You add a rule to the file.
Return to step 2.
Six weeks later your context file is a 900-line wall of imperatives — and, here is the hard truth, the agent ignores it more than it did when the file was small. This is not mere anecdote: Anthropic’s own guidance names the over-specified context file as an anti-pattern, and the creator of Claude Code keeps his own team’s file deliberately short — his advice when it bloats is to delete it and start again.
However, this is not the model being lazy. It is three structural problems compounding:
Everything loads on every request. Your migration rules are in context when the agent is fixing a CSS bug. Your CSS conventions are in context when it is writing a database trigger. Every irrelevant rule is noise diluting the relevant ones.
Instruction-following degrades with volume. A model attending to 40 rules follows them noticeably worse than a model attending to 8. Past a certain point, each rule you add reduces compliance with the rules you already had.
Prose rules are requests, not enforcement. “Never commit directly to main” is an instruction. I have experienced multiple times that the agent can lose the thread in a long session or get confused across a subagent handoff — and the instruction does nothing. The distinction that matters: an instruction is something an agent can ignore, whereas a rule is something that can be enforced. A “rule” that exists only in prose is not a rule at all — it is an instruction wearing a rule’s clothing.
I hit all three. An early version of my context file had the engineering standards inlined in full — naming tables, the TDD workflow, security rules, the lot. About a month in, I gutted it in one deliberate restructuring: the standards moved out, and what stayed behind was pointers.
For example, my testing guidance used to live in the context file as prose:
Testing. We follow strict TDD: write a failing test first (RED), write minimal code to pass (GREEN), then refactor. Coverage must stay above 80% on branches, functions, lines, and statements. Unit tests are co-located next to source files. Never use
test.only()ortest.skip()in committed code. Integration tests live in…

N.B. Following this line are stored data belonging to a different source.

/-! ## Meanings of the events -/

/-- AIN_START (R88, R89): the front end and slice are powered and settled. -/
def execAinStart (n : Fin 16) (s : State) : Host.Outcome State Fault Refusal := .next (settle (s.ainStarted n))
/-- AIN_RUNNING (R88 step 7, R89 step 6). -/
def execAinRunning (n : Fin 16) (s : State) : Host.Outcome State Fault Refusal := .next (settle (s.ainRunning n))
/-- AIN_STOP_DONE (R90). -/
def execAinStopDone (n : Fin 16) (s : State) : Host.Outcome State Fault Refusal := .next (settle (s.ainStopDone n))
/-- AIN_CAL_DONE (R91). -/
def execAinCalDone (n : Fin 16) (offset : Int) (s : State) : Host.Outcome State Fault Refusal :=
  .next (settle (s.ainCalDone n offset))
/-- AIN_PGA_STEP (R78). -/
def execAinPgaStep (n : Fin 16) (s : State) : Host.Outcome State Fault Refusal := .next (settle (s.ainPgaStep n))
/-- AIN_OVERLOAD_RESET (R92). -/
def execAinOverloadReset (n : Fin 16) (negative : Bool) (s : State) : Host.Outcome State Fault Refusal :=
  .next (settle (s.ainOverload n negative))
/-- AIN_OVERLOAD_END (R93). -/
def execAinOverloadEnd (n : Fin 16) (s : State) : Host.Outcome State Fault Refusal := .next (settle (s.ainOverloadEnd n))
/-- AIN_RECOVERY_END (R93). -/
def execAinRecoveryEnd (n : Fin 16) (s : State) : Host.Outcome State Fault Refusal := .next (settle (s.ainRecovered n))
/-- MICBIAS_READY (R79). -/
def execMicbiasReady (m : Fin 4) (s : State) : Host.Outcome State Fault Refusal := .next (settle (s.biasReady m))
/-- MICBIAS_OVERCURRENT (R79). -/
def execMicbiasOvercurrent (m : Fin 4) (s : State) : Host.Outcome State Fault Refusal :=
  .next (settle (s.biasOvercurrent m))
/-- VREFA_READY (R88). -/
def execVrefaReady (s : State) : Host.Outcome State Fault Refusal := .next (settle s.vrefaReady)
/-- VREFA_NOT_READY (R106). -/
def execVrefaNotReady (s : State) : Host.Outcome State Fault Refusal := .next (settle s.vrefaLate)
/-- SLICE_STUCK_BIT (R98), on the slice that serves input `n`. -/
def execSliceStuckBit (n : Fin 16) (s : State) : Host.Outcome State Fault Refusal := .next (settle (s.ainStuckBit n))
/-- ADC_SHADOW_WINDOW_END (R101) of the running substitution of group `g`. -/
def execAdcShadowWindowEnd (g : Fin 2) (level : Nat) (gain offset : Int) (resid : Nat) (s : State) :
    Host.Outcome State Fault Refusal := .next (settle (s.event .ain true (·.adcWindowEnd g level gain offset resid)))
/-- ADC_SUBST_DONE (R100 step 6) of group `g`. -/
def execAdcSubstDone (g : Fin 2) (s : State) : Host.Outcome State Fault Refusal :=
  .next (settle (s.event .ain true (·.adcDone g)))

end Sys2Proof.Machine
end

…and so on, for every discipline. After the restructuring, the same topic occupies one row of a table:
One sentence of essence, one pointer to the file that owns the detail. That pattern, repeated across every engineering concern, is how the file lost hundreds of lines of prose while gaining authority.
2. The reframe: an index, not a manual
The mental model that fixed this for me: a context file is a README plus a routing table. Its job is to tell the agent what exists and where to look — not everything there is to know.
My current 155 lines contain four things:
Short project overview — stack, packages, status; what any new collaborator needs in the first thirty seconds.
Principles table — 39 engineering principles, each one sentence, each with an “Owner” column pointing at the file that holds the normative detail.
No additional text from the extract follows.